Ainsi, pas d’approche sociologique ou documentaire chez Olivier Sylvestre, malgré son bagage en criminologie, qui aurait pu l’y encourager. Il dit «ne pas s’intéresser profondément aux causes sociales de l’exclusion», préférant «rester dans le sentiment, dans la brûlure.» «Je veux, poursuit-il, rester connecté sur mon émotion à moi quand je raconte ces histoires-là. Le théâtre me sert beaucoup à transposer, à quitter la sociologie, à faire de ces histoires-là des contes, des épopées plus grande que nature. Je n’écris pas dans une langue réaliste, pas mimétique : je recherche le lyrisme, le tragique, c’est mon travail d’auteur, je travaille beaucoup au niveau du rythme, avec beaucoup de virgules, d’emphase, de répétition. Il ne s’agit pas du tout de reproduire la langue d’Hochelaga, mais je me sers de ces codes-là pour les transformer et trouver à partir d’eux une langue éminemment théâtrale.»

Benoît Landry et Xavier Malo dans La beauté du monde / Crédit: Eugène Holtz
Benoît Landry et Xavier Malo dans La beauté du monde / Crédit: Eugène Holtz

 

La beauté du monde, c’est l’histoire d’Olivier, jeune homme dérouté par une vie qui lui apparaît soudainement dénuée de sens, au début de sa vingtaine. Quittant sa copine, remettant tout en question, il loue un appartement dans un immeuble à logements vaguement décrépit, où soudain les murs lui apparaissent vivants, «comme un corps, un organisme vivant, avec une bouche un corps un cœur». Et ce lieu se décompose; il est fragilisé, mis à mal, laissant peu à peu voir ses atypiques résidents.
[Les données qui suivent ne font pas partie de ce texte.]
/-- Stage S4 (R183): the 16 points of the slot in ascending order, then the group and call logic of every group. The
acknowledgement pins are followed whatever the engine's state: a press that no engine takes counts as ignored (R199). -/
def Node.almS4 (n : Node) : Node :=
  let n :=
    if n.almWorks then
      let s := n.fd Fd.ALM_SWEEP_COUNT
      let n := (List.range 16).foldl (fun n j => n.evalPoint (16 * s + j)) n
      n.liveGroups.foldl (fun n g => ((n.blockLogic g).foLogic g).callLogic g) n
    else n
  (List.range 64).foldl Node.pinTrack n

/-- The registers of other helpers that an evaluation reads (Table 7-1). -/
def seenRegs : List Nat :=
  (List.range 24).map Ad.UC_VAL ++ (List.range 8).map Ad.LO_RB ++ (List.range 8).map Ad.LO_STAT ++ (List.range 30).map gridReg ++
  [Fd.GRID_RFLAGS_CLIP.addr, Ad.GP_GPIN0, Ad.GP_GPIN1]
/-- What the alarm engine finds now. -/
def Node.seeing (n : Node) : Seen := ⟨seenRegs.map (fun a => (a, n.rd a)), n.uc.ch, n.alm.peers⟩
/-- The node with what an evaluation reads as it stood. -/
def Node.asSeen (n : Node) (z : Seen) : Node :=
  let n := z.regs.foldl (fun (n : Node) (x : Nat × Word) => n.wr x.1 x.2) n
  { n with uc := { n.uc with ch := z.chans }, alm := { n.alm with peers := z.peers } }
/-- The work of an engine that is late: it uses what stood at stage S4, not what has been published since (R19, R59). -/
def Node.almLate (n : Node) : Node :=
  match n.alm.late with
  | none => n.almS4
  | some z =>
    let now := n.seeing
    let n := (n.asSeen z).almS4
    let n := n.asSeen now
    { n with alm := { n.alm with late := none } }

/-- Every call is withdrawn, with its record, notice and cancel frames (R201, R203, R210). -/
def Node.callsOff (n : Node) : Node := (List.range 64).foldl (fun n g => n.callStage g 0 8 .s5) n

/-- The lines asserted: the masks of the stages reached are cumulative (R202); none once the entry to DORMANT has released
them (R209). -/
def Node.linesNow (n : Node) : Nat :=
  if n.callsHeld then 0 else (List.range 64).foldl (fun a g =>
    let st := n.fd (Fd.ALM_AGSTAT_STAGE g)
    let a := if 1 ≤ st then a ||| n.fd Fd.CALL_MASK_DUTY else a
    let a := if 2 ≤ st then a ||| n.fd Fd.CALL_MASK_ALL else a
    if 3 ≤ st then a ||| n.fd Fd.CALL_MASK_BRIDGE else a) 0

/-- Stage S5: the end of a drain (R210). -/
def Node.almS5 (n : Node) : Node :=
  let n := { n with alm := { n.alm with pulse := qnsOf n.tm.t0 < 2000000000 } }
  if n.fd Fd.ALM_STAT_STATE = 2 && n.alm.drainTick < n.tick then (n.callsOff.setFd Fd.ALM_STAT_STATE 0).almRing 82 else n

/-- Stage S6 takes the records that the engine raised in the beat into the intake queue (R20); a point record that is lost
there has its alarm-state frame queued now, with accession 0 (R259). -/
def Node.intakeStaged (n : Node) : Node :=
  let es := n.arc.staged
  let n := { n with arc := { n.arc with staged := [] } }
  es.foldl (fun (n : Node) (e : Entry) =>
    let r := n.offer e
    if r.2 = .queued || e.code != 0x060 then r.1
    else
      let st : Nat × Nat × Nat × Nat := (natLE (e.payload.take 2), (e.payload.getD 2 0#8).toNat, (e.payload.getD 3 0#8).toNat, 0)
      { r.1 with alm := { r.1.alm with stateOut := r.1.alm.stateOut ++ [st] } }) n

/-- The level that line k drives: in PULSE mode only in the first 500 ms of the second, inverted as POL sets (R202). -/
def Node.callLevel (n : Node) (k : Nat) : Bool :=
  let on := (n.fd Fd.CALL_LINES_LINES).testBit k && (!(n.fd Fd.CALL_MODE_PULSE).testBit k || n.alm.pulse)
  on != (n.fd Fd.CALL_MODE_INVERT).testBit k

/-! ### Acknowledgement (R199, R200, R212) -/

/-- 0 when the point can be acknowledged, 1 wrong state, 2 accession mismatch, 3 engine off. -/
def Node.ackTest (n : Node) (i : Nat) (acc : Option Nat) : Nat :=
  let p := n.pt i
  if !n.almOn then 3
  else if !p.isUnack then 1
  else match acc with
    | some a => if a = p.acc && p.acc ≠ 0 then 0 else 2
    | none => 0

/-- The acknowledgement of a point that can be. -/
def Node.ack (n : Node) (i cause : Nat) (w : Wh) : Node :=
  let p := n.pt i
  let n := if p.shown = 7 then n.ptMove i { p with unack := false } cause w true (some 8) false
    else if p.shown = 4 then n.ptMove i { p with under := 0, lvl := 0 } cause w false none false
    else n.ptMove i { p with under := 3 } cause w false none false
  n.almRing 74

/-- The points of a group that qualify for a group acknowledgement. -/
def Node.ackable (n : Node) (g : Nat) : List Nat :=
  ((n.livePts.filter (fun x => x.2.grp == g && x.2.isUnack &&
    x.2.entry + n.fd (Fd.ALM_AGCFG_ACKAGE g) * 5000 ≤ n.tick)).map (·.1))
def Node.ackGroup (n : Node) (g cause : Nat) (w : Wh) : Node := (n.ackable g).foldl (fun n i => n.ack i cause w) n

/-- The result of an Annex or POKE acknowledgement. -/
def Node.ackRes (n : Node) (r : Nat) : Node := n.setFd Fd.ALM_ACKRES_RES r

/-- Applies one waiting acknowledgement. -/
def Node.applyAck (n : Node) (a : AckReq) : Node :=
  let cause := if a.path = 1 then 2 else if a.path = 2 then 3 else 4
  let fail := fun (n : Node) (r : Nat) => if a.path = 3 then n.ackRes r else n.setOn Fd.ALM_EVT_IGNORED true
  if a.group then
    if !n.almOn then fail n 3
    else if 64 ≤ a.index then fail n 1
    else if (n.ackable a.index).isEmpty then (if a.path = 3 then n.ackRes 0 else fail n 1)
    else
      let n := n.ackGroup a.index cause .s7
      if a.path = 3 then n.ackRes 0 else n
  else match n.ackTest a.index a.acc with
    | 0 =>
      let n := n.ack a.index cause .s7
      if a.path = 3 then n.ackRes 0 else n
    | r => fail n r
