/-- QUERY: an unassigned node that matches the prefix bids (R284). -/
def Node.onQuery (n : Node) (p : Nat) (f : Frame) : Node :=
  let s := n.sv p
  let r := natLE (f.data.take 1)
  let hi := natLE ((f.data.drop 1).take 3)
  let mid := natLE ((f.data.drop 4).take 3)
  let n := n.setSv p { s with lastQ := r == 0, mst := idSrc f.id, fold := s.fold && s.role != 0,
                              known := s.known.map (fun e => if e.uid = s.master ∧ e.station = s.mst then { e with station := idSrc f.id } else e) }
  if s.role != 2 || !s.free_ then n
  else
    let uHi := uidNat / 2 ^ 41
    let uMid := uidNat / 2 ^ 18 % 2 ^ 23
    let uLo := uidNat % 2 ^ 18
    let ask := if n.fd Fd.BUS_STATION_REQUEST ≠ 0 then n.fd Fd.BUS_STATION_REQUEST else n.station
    let bid := fun (n : Node) (bits : Nat) (d : List Byte) => n.queueMsg p ⟨7 * 2 ^ 23 + bits, d, true, none⟩
    if r = 0 then bid n uHi []
    else if r = 1 then (if hi = uHi then bid n uMid [] else n)
    else if hi = uHi ∧ mid = uMid then bid n (uLo * 32) [BitVec.ofNat 8 (if s.renumber then 0 else ask)]
    else n

/-- A bid confirmed at the master: the next round, or ASSIGN (R284, R286). -/
def Node.onBid (n : Node) (p : Nat) (f : Frame) (_m : Moment) : Node :=
  let s := n.sv p
  if s.role != 1 || s.step != .query || !s.window then n
  else
    let bits := f.id % 2 ^ 23
    if s.round < 2 then
      (n.setSv p { s with bits := s.bits.take s.round ++ [bits], again := false, errs := 0 }).sendQuery p (s.round + 1)
    else
      let want := if s.renumber then 0 else natLE (f.data.take 1)
      match giveStation (n.usedStations p) want with
      | none => (n.setSv p { s with short := true, window := false }).delayRound p
      | some st => (n.setSv p { s with bits := s.bits.take 2 ++ [bits / 32], give := st, again := false, errs := 0 }).sendAssign p

/-- ASSIGN that names this node's UID (R286): in a survey while unassigned, or in a follow-up round (R291). ASSIGNED carries
the station held before the survey (Table 10-1). One that names another node, heard outside a survey, begins a follow-up
round. -/
def Node.onAssign (n : Node) (p : Nat) (f : Frame) (m : Moment) : Node :=
  let s := n.sv p
  let uid := natLE (f.data.take 8)
  if uid != uidNat then
    if s.role = 0 && (n.bp p).listen = 0 then n.setSv p { s with fold := true, foldUid := uid, give := idDst f.id } else n
  else if s.role == 1 || (s.role == 2 && !s.free_ && n.station != idDst f.id) then n
  else
    let n := if s.role = 0 then
        (n.setSv p { role := 2, mst := idSrc f.id, lastAt := n.tick, prev := n.svKeep, fold := true }).svShow p 2
      else n
    let old := match (n.sv p).prev.find? (fun x => x.1 == Ad.BUS_STATION) with
      | some (_, w) => Fd.BUS_STATION_STATION.get w
      | none => n.station
    let n := if n.station = idDst f.id ∧ s.role = 2 ∧ !s.free_ then n else n.takeStation p (idDst f.id) m
    let n := n.setBp p { n.bp p with listen := 0 }
    let s := n.sv p
    let n := n.setSv p { s with free_ := false, known := s.known.filter (fun e => e.uid != uidNat) ++ [⟨idDst f.id, uidNat, p, n.ownFlags⟩] }
    n.svSend p 0x303 (idSrc f.id) [BitVec.ofNat 8 n.ownFlags, BitVec.ofNat 8 old]

/-- The pairs of a follow-up round: those of each sender with the station that joins (R291). -/
def Node.foldPairs (n : Node) (p mst st : Nat) (known : List MapEnt) : List (Nat × Nat × Nat) :=
  (n.svPorts p).flatMap (fun q => (pairsOf q mst known).filter (fun (_, a, b) => a == st || b == st))
/-- A station that is a sender makes its exchanges in a follow-up round of the last survey's master (R291). -/
def Node.foldJoin (n : Node) (p st mst fl : Nat) : Node :=
  let s := n.sv p
  let known := n.srv.heard.filter (fun e => e.seg == p && e.station != st && e.uid != s.foldUid) ++ [⟨st, s.foldUid, p, fl⟩]
  let s' : SvPort := { role := 2, step := .rest, mst := mst, known := known, pairs := n.foldPairs p mst st known,
                       lastAt := n.tick, prev := n.svKeep, fold := true }
  let n := (n.setSv p s').svShow p 2
  (n.setBp p { n.bp p with listen := 0 }).svAdvance p

/-- ASSIGNED: the master records the station and goes on; others note the station (R286, R291). -/
def Node.onAssigned (n : Node) (p : Nat) (f : Frame) (m : Moment) : Node :=
  let s := n.sv p
  let st := idSrc f.id
  let fl := natLE (f.data.take 1) % 4
  if s.role = 1 then
    if s.step != .assign || st != s.give then n
    else
      let uid := if s.fold then s.foldUid else decided s.bits
      let known := s.known.filter (fun e => e.station != st && e.uid != uid) ++ [⟨st, uid, p, fl⟩]
      let s' := { s with known := known, assigned := satAdd 255 s.assigned 1 }
      if s.fold then
        let n := n.setSv p { s' with joined := satAdd 255 s.joined 1 }
        let n := n.raiseM 0x078 (BitVec.ofNat 8 st :: bytesLE 8 uid) m (helpBus p)
        let n := n.notify .survey [.w "SURVEY JOINED", .h uid 16, .w "STATION", .n st]
        let ps := n.foldPairs p s.mst st known
        (n.setSv p { n.sv p with pairs := ps, expected := s.expected + ps.length }).svAdvance p
      else (n.setSv p s').nextNode p
  else if s.role = 2 then n.setSv p { s with known := s.known.filter (fun e => e.station != st) ++ [⟨st, 0, p, fl⟩] }
  else if s.fold && st = s.give && n.ownFlags != 0 && n.station != 0 && n.station != st then n.foldJoin p st (idDst f.id) fl
  else n
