/-- The snapshot ends (R330). A byte the target changed while it ran is taken as it was or as it is: which, the spec
leaves open. -/
def Node.snapDone (n : Node) : Node :=
  let old := n.disp.incoming
  let new := n.targetImage
  let offs := (old.cells.map (·.1) ++ new.cells.map (·.1)).eraseDups
  let n := offs.foldl (fun (n : Node) o =>
    let a := Bank.get 0#8 old.cells o
    let b := Bank.get 0#8 new.cells o
    if a = b then n
    else
      let (w, n) := n.fresh
      let inc := n.disp.incoming
      { n with disp := { n.disp with incoming := ⟨inc.fill, Bank.set inc.fill inc.cells o (if w.getLsbD 0 then b else a)⟩ } }) n
  n.setOn Fd.DISP_STAT_SNAP false
def execSnapshotEnd (m : Moment) (s : State) : Host.Outcome State Fault Refusal :=
  s.lift fun n => match n.disp.upd with
    | some u => if n.awake && n.on Fd.DISP_STAT_SNAP && u.snapAt + n.imageBytes / 4 * 20 ≤ n.mono m then n.snapDone else n
    | none => n

/-! ### Rail and frame events -/

/-- The window of a rail in mV (Table 12-1). -/
def Node.railWindow (n : Node) (k : Nat) : Int × Int :=
  match k with
  | 0 => (-21000, -19000) | 1 => (21000, 23000) | 2 => (-15300, -14700) | 3 => (14700, 15300)
  | _ => let v : Int := -10 * (n.fd Fd.DISP_VCOM_VCOM : Nat)
         (v - 30, v + 30)
def execRailPowerUpStep (mv : Int) (m : Moment) (s : State) : Host.Outcome State Fault Refusal :=
  s.lift fun n => match n.disp.rails with
    | .rising k =>
      if !n.awake || n.mono m < n.disp.railAt then n
      else
        let n := n.railMv (k - 1) mv
        let (lo, hi) := n.railWindow (k - 1)
        let t := n.disp.railAt
        if lo ≤ mv ∧ mv ≤ hi then
          let n := n.railBit (k - 1) true
          if 5 ≤ k then n.railsUp t else { n with disp := { n.disp with rails := .rising (k + 1), railAt := t + ms1 } }
        else
          let n := (n.railFault (k - 1) 0 mv m).updAbandon 0#8 (railErr (k - 1) mv) m
          let n := if n.disp.held then n.unhold (railErr (k - 1) mv) else n
          n.railsFall ((List.range k).reverse) t
    | _ => n
def execRailPowerDownStep (mv : Int) (m : Moment) (s : State) : Host.Outcome State Fault Refusal :=
  s.lift fun n => match n.disp.rails with
    | .falling (r :: rest) =>
      if !n.awake || n.mono m < n.disp.railAt then n
      else
        let t := n.disp.railAt
        let ok := -1000 ≤ mv && mv ≤ 1000
        let n := n.railMv r mv
        let n := if ok || n.disp.faulted then n else n.railFault r 2 mv m
        match rest with
        | k :: _ => ({ n with disp := { n.disp with rails := .falling rest, railAt := t + ms1, faulted := false } }).railBit k false
        | [] =>
          if ok then n.railsDown t
          else { n with disp := { n.disp with railAt := t + ms1, faulted := true } }
    | .falling [] => if n.awake then n.railsDown (n.mono m) else n
    | _ => n
/-- A rail has been outside its window for 100 µs while the rails are up (R336, R337). -/
def execRailFault (k : Nat) (mv : Int) (m : Moment) (s : State) : Host.Outcome State Fault Refusal :=
  s.lift fun n =>
    if n.awake && n.disp.rails == .up && k < 5 then
      let n := ((n.railMv k mv).railFault k 1 mv m).updAbandon 0#8 (railErr k mv) m
      ({ n with disp := { n.disp with held := false } }).railsFall allDown (n.mono m)
    else n
/-- When frame k of an update is due. -/
def Node.frameAt (n : Node) (f0 k : Nat) : Nat := f0 + (k * qnsSec + n.frameRate - 1) / n.frameRate
def execDispFrameStart (m : Moment) (s : State) : Host.Outcome State Fault Refusal :=
  s.lift fun n => match n.disp.upd with
    | some u => match u.frame0 with
      | some f0 =>
        if !n.awake || n.sys.power == .powerfail || n.disp.rails != .up || u.over_ || n.mono m < n.frameAt f0 u.frames then n
        else if u.frames < u.len then
          ({ n with disp := { n.disp with upd := some { u with frames := u.frames + 1 } } }).setFd Fd.DISP_LAST_FRAMES (u.frames + 1)
        else if n.fd Fd.DISP_CTRL_RAILHOLD != 0 && n.dispState == 1 then
          let n := n.updDone u
          { n with disp := { n.disp with holdEnd := some (n.frameAt f0 u.frames + n.fd Fd.DISP_CTRL_RAILHOLD * 400000000) } }
        else ({ n with disp := { n.disp with upd := some { u with over_ := true } } }).railsFall allDown (n.frameAt f0 u.frames)
      | none => n
    | none => n
def execRailholdExpiry (m : Moment) (s : State) : Host.Outcome State Fault Refusal :=
  s.lift fun n => match n.disp.holdEnd with
    | some t => if n.awake && n.disp.rails == .up && n.disp.upd.isNone && t ≤ n.mono m then n.railsFall allDown t else n
    | none => n
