-- ==== Sys2Proof/Machine/Step.lean ====
section
/-! DEFINITION. One step of the block: the command at the front of the queue, executed with the queue's rest. -/
namespace Sys2Proof.Machine

/-- Takes the command at the front of the queue and executes it with the rest of the queue; on an empty queue the
block idles (log entry 3). -/
def step (s : State) : Host.Outcome State Fault Refusal :=
  match s.pending with
  | [] => .next s
  | c :: rest => exec c { s with pending := rest }

/-- `s` with the command a word spells at the front of its queue; the table gives no row bits, so no word spells
one and `s` is unchanged. -/
def State.withFetchWord (s : State) (nbits w : Nat) : State :=
  match decodeTableWord nbits w with
  | some c => { s with pending := c :: s.pending }
  | none => s

end Sys2Proof.Machine
end

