-- ==== Sys2Proof/Machine/Core.lean ====
section
/-! DEFINITION. The machine as the host reads it. -/
def Sys2Proof.core : Host.Core := { State := Sys2Proof.Machine.State, Fault := Sys2Proof.Machine.Fault, Refusal := Sys2Proof.Machine.Refusal, step := Sys2Proof.Machine.step, reset := Sys2Proof.Machine.State.reset }
end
«Olivier a besoin d’un changement radical dans sa vie, sinon il mourra. Ce n’est même pas un choix: la vie l’amène là tout simplement, comme un passage obligé. Je ne pense pas qu’il soit dépressif, ou psychotique, d’ailleurs je n’aime pas ces étiquettes. Je ne veux pas le voir comme un malade mental, je veux qu’on puisse s’identifier à lui dans nos crises, je ne pense pas qu’il faille l’isoler dans une prétendue pathologie. Il faut de plus en plus, dans notre société, s’appuyer sur un diagnostic de dépression pour justifier nos petits mal-êtres; tout ça me décourage profondément. Je pense qu’au contraire ce sont des états de soi qui devraient nous pousser à l’action plutôt que de se complaire dans un état dépressif médicamenté. D’ailleurs je trouve qu’il y a quelque chose de très beau dans ces états-limite, hypersombres: on n’a pas le choix de remonter quand on est descendu si bas.»

Olivier vit ainsi une sorte de déconstruction de soi, se permettant une mise à néant de sa personnalité pour explorer de nouvelles voies possibles, à travers les personnages marginaux qui l’entourent. Son parcours le mène à une reconstruction identitaire vertigineuse. «Qui sommes-nous dans ce monde? C’est la question centrale, et vaste, que pose cette pièce. Je m’intéresse aussi au sens que prend cette question dans ce monde dont on sait qu’il est voué à disparaître. Comment garder espoir, dans ce contexte?  En se mettant à la recherche de la beauté, sans doute. C’est ce qu’Olivier tente de faire.»

Le parti-pris de la mise en scène de Marilyn Perreault, connu pour son théâtre acrobatique vitaminé, est d’ailleurs de faire ressortir l’humour de la pièce et sa dimension carnavalesque. «Elle montre les scènes comme je les avais jamais vues», conclut Olivier Sylvestre.